MDMF (Micro-Defects expose Macro-Fakes) reframes AI-generated image detection as a local distributional problem rather than an image-level classification one. Instead of compressing each image into a single representation that tends to over-rely on global semantics, MDMF treats every image as a collection of patches, projects each patch into a learnable forensic latent space — the Patch Forensic Signature (PFS) — and measures the distributional discrepancy between the test image and a small reference bank of clean real images via a Maximum Mean Discrepancy (MMD) score.

Key Highlights

  • Patch Forensic Signature (PFS) — A learnable forensic reparameterization of frozen DINOv2 patch tokens that suppresses semantic invariances and amplifies generation-induced statistical irregularities.
  • MDMF detector — A distribution-aware detection framework that aggregates patch-level evidence into a stable image-level score via MMD between PFS distributions, avoiding the per-patch decision boundary that destabilizes hard-voting baselines.
  • Theory-grounded — We prove that patch-wise PFS modeling yields a provably larger MMD signal than global pooling whenever localized forensic cues are present, and we derive a finite-sample separation guarantee with a finite optimal patch count $K^\star$.

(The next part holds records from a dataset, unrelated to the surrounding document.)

-- ==== Sys2Proof/Machine/Xch.lean ====
section
/-! DEFINITION. `XCH`, the timeout-and-retry exchange state machine (spec/47_exchange.md). -/

namespace Sys2Proof.Machine

/-- The start of an exchange: nothing of an earlier one survives (R322). -/
def xchBegin (op : XchOp) (body : BitVec 48) (e : Option (BitVec 16)) (s : State) : State :=
  { s with
    xchOp := op
    xchReq := body
    xchExplen := e
    xchRetries := 0
    xchAttempts := 0
    xchLasterr := none
    xchResp := []
    xchState := .sending }

/-- The transport send of an attempt: the six bytes of `XCH.REQ` (R323). -/
def xchTransmit (s : State) : State :=
  match s.cfg.transport with
  | .ser9 => t9SendFrame (bytes48 s.xchReq) s
  | .pjon => pjonSendFrame (bytes48 s.xchReq) s

/-- The transport receive of an attempt: `CFG.RX_TIMEOUT`, and one more byte than expected for the status byte (R324;
DEDUCED, log entry 19). -/
def xchListen (s : State) : State × Option OpResult :=
  match s.cfg.transport with
  | .ser9 => (t9Start s.cfg.rxTimeout (s.xchExplen.map (· + 1)) s, none)
  | .pjon => pjfStart s.cfg.rxTimeout s

/-- `Sending`: count the attempt, send, and start the receive in `AwaitingResponse` (R323); a result where stale input
ends the receive at once (DEDUCED, log entry 12). -/
def xchAttempt (s : State) : State × Option OpResult :=
  xchListen { xchTransmit { s with xchAttempts := s.xchAttempts + 1 } with xchState := .awaitingResponse }

/-- `Failed`, with the error that is raised (R325 (c), R327, R329). -/
def xchFail (k : ErrKind) (info : BitVec 16) (s : State) : State :=
  ({ s with xchLasterr := some (k, info), xchState := .failed } : State).answer (.err k info)

/-- What the command that started the exchange answers with its payload (R321, R335, R336; DEDUCED, log entry 13). -/
def xchPayloadResult (op : XchOp) (p : Bytes) : OpResult :=
  match op with
  | .send => .value p
  | .query => pktValue p
  | .control => .void

/-- `Validating`: the response is checked as `PKT.RSP` does; `Done` with the payload, or `Failed` (R329 to R332). -/
def xchValidate (r : Bytes) (s : State) : State :=
  match pktResponse r with
  | .err k info => xchFail k info { s with xchState := .validating }
  | .value p =>
    ({ s with xchResp := p, xchState := .done } : State).answer (xchPayloadResult s.xchOp p)
  | .noValue | .void => s

/-- The `Retry` transition back to `Sending` after error `(k, info)` (R327). -/
def xchRetry (k : ErrKind) (info : BitVec 16) (s : State) : State :=
  { s with xchLasterr := some (k, info), xchRetries := s.xchRetries + 1, xchState := .sending }

/-- The retries that are left (R327: `XCH.RETRIES < CFG.RETRY_PACKET`). -/
def State.retriesLeft (s : State) : Nat := s.cfg.retryPacket.toNat - s.xchRetries.toNat

/-- The outcome of an attempt's receive (R325 to R327), with `n` retries left: data is validated; `None` or a retryable
error is retried, which may end at once again, or fails; any other error fails. -/
def xchSettle : Nat → OpResult → State → State
  | _, .value r, s => xchValidate r s
  | 0, .err k info, s => xchFail k info s
  | 0, .noValue, s => xchFail .noResponse 0 s
  | n + 1, .err k info, s =>
    if k.retryable then
      match xchAttempt (xchRetry k info s) with
      | (s, none) => s
      | (s, some r) => xchSettle n r s
    else xchFail k info s
  | n + 1, .noValue, s =>
    match xchAttempt (xchRetry .noResponse 0 s) with
    | (s, none) => s
    | (s, some r) => xchSettle n r s
  | _, .void, s => s

/-- A receive has ended: inside an exchange its outcome goes to the exchange (R325), otherwise it is the answer of the
stand-alone receive. -/
def receiveEnded (v : State × Option OpResult) : State :=
  match v with
  | (s, none) => s
  | (s, some r) =>
    if s.xchState = .awaitingResponse then xchSettle s.retriesLeft r s else s.answer r

/-- A whole exchange from its command on, for legal operands (R321). -/
def xchStart (op : XchOp) (body : BitVec 48) (e : Option (BitVec 16)) (s : State) : State :=
  receiveEnded (xchAttempt (xchBegin op body e s))

/-- `XCH.SEND port type address param e` (R321). -/
def execXchSend (port ptype : Byte) (address param : BitVec 16) (e : Option (BitVec 16)) (s : State) :
    Host.Outcome State Fault Refusal :=
  s.whenIdle fun s => s.whenLegal (packetLegal port ptype) fun s =>
    xchStart .send (body48 port ptype address param) e s

/-- `XCH.QUERY port reg param` (R335). -/
def execXchQuery (port : Byte) (reg param : BitVec 16) (s : State) : Host.Outcome State Fault Refusal :=
  s.whenIdle fun s => s.whenLegal (packetLegal port Config.typeRead) fun s =>
    xchStart .query (body48 port Config.typeRead reg param) (some 2) s

/-- `XCH.CONTROL port reg value` (R336). -/
def execXchControl (port : Byte) (reg value : BitVec 16) (s : State) : Host.Outcome State Fault Refusal :=
  s.whenIdle fun s => s.whenLegal (packetLegal port Config.typeWrite) fun s =>
    xchStart .control (body48 port Config.typeWrite reg value) none s

end Sys2Proof.Machine
end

  • Strong cross-generator generalization — Trained on a single 4-class ProGAN split, MDMF reaches 95.65 average AUROC on the ImageNet benchmark (9 generators spanning diffusion, GAN, and AR families) and remains state-of-the-art on LSUN-Bedroom, GenImage, WildRF, LDMFakeDetect, and an OpenSora video-frame stress test, with markedly gentler degradation under JPEG, blur, and noise post-processing than the strongest training-based baseline.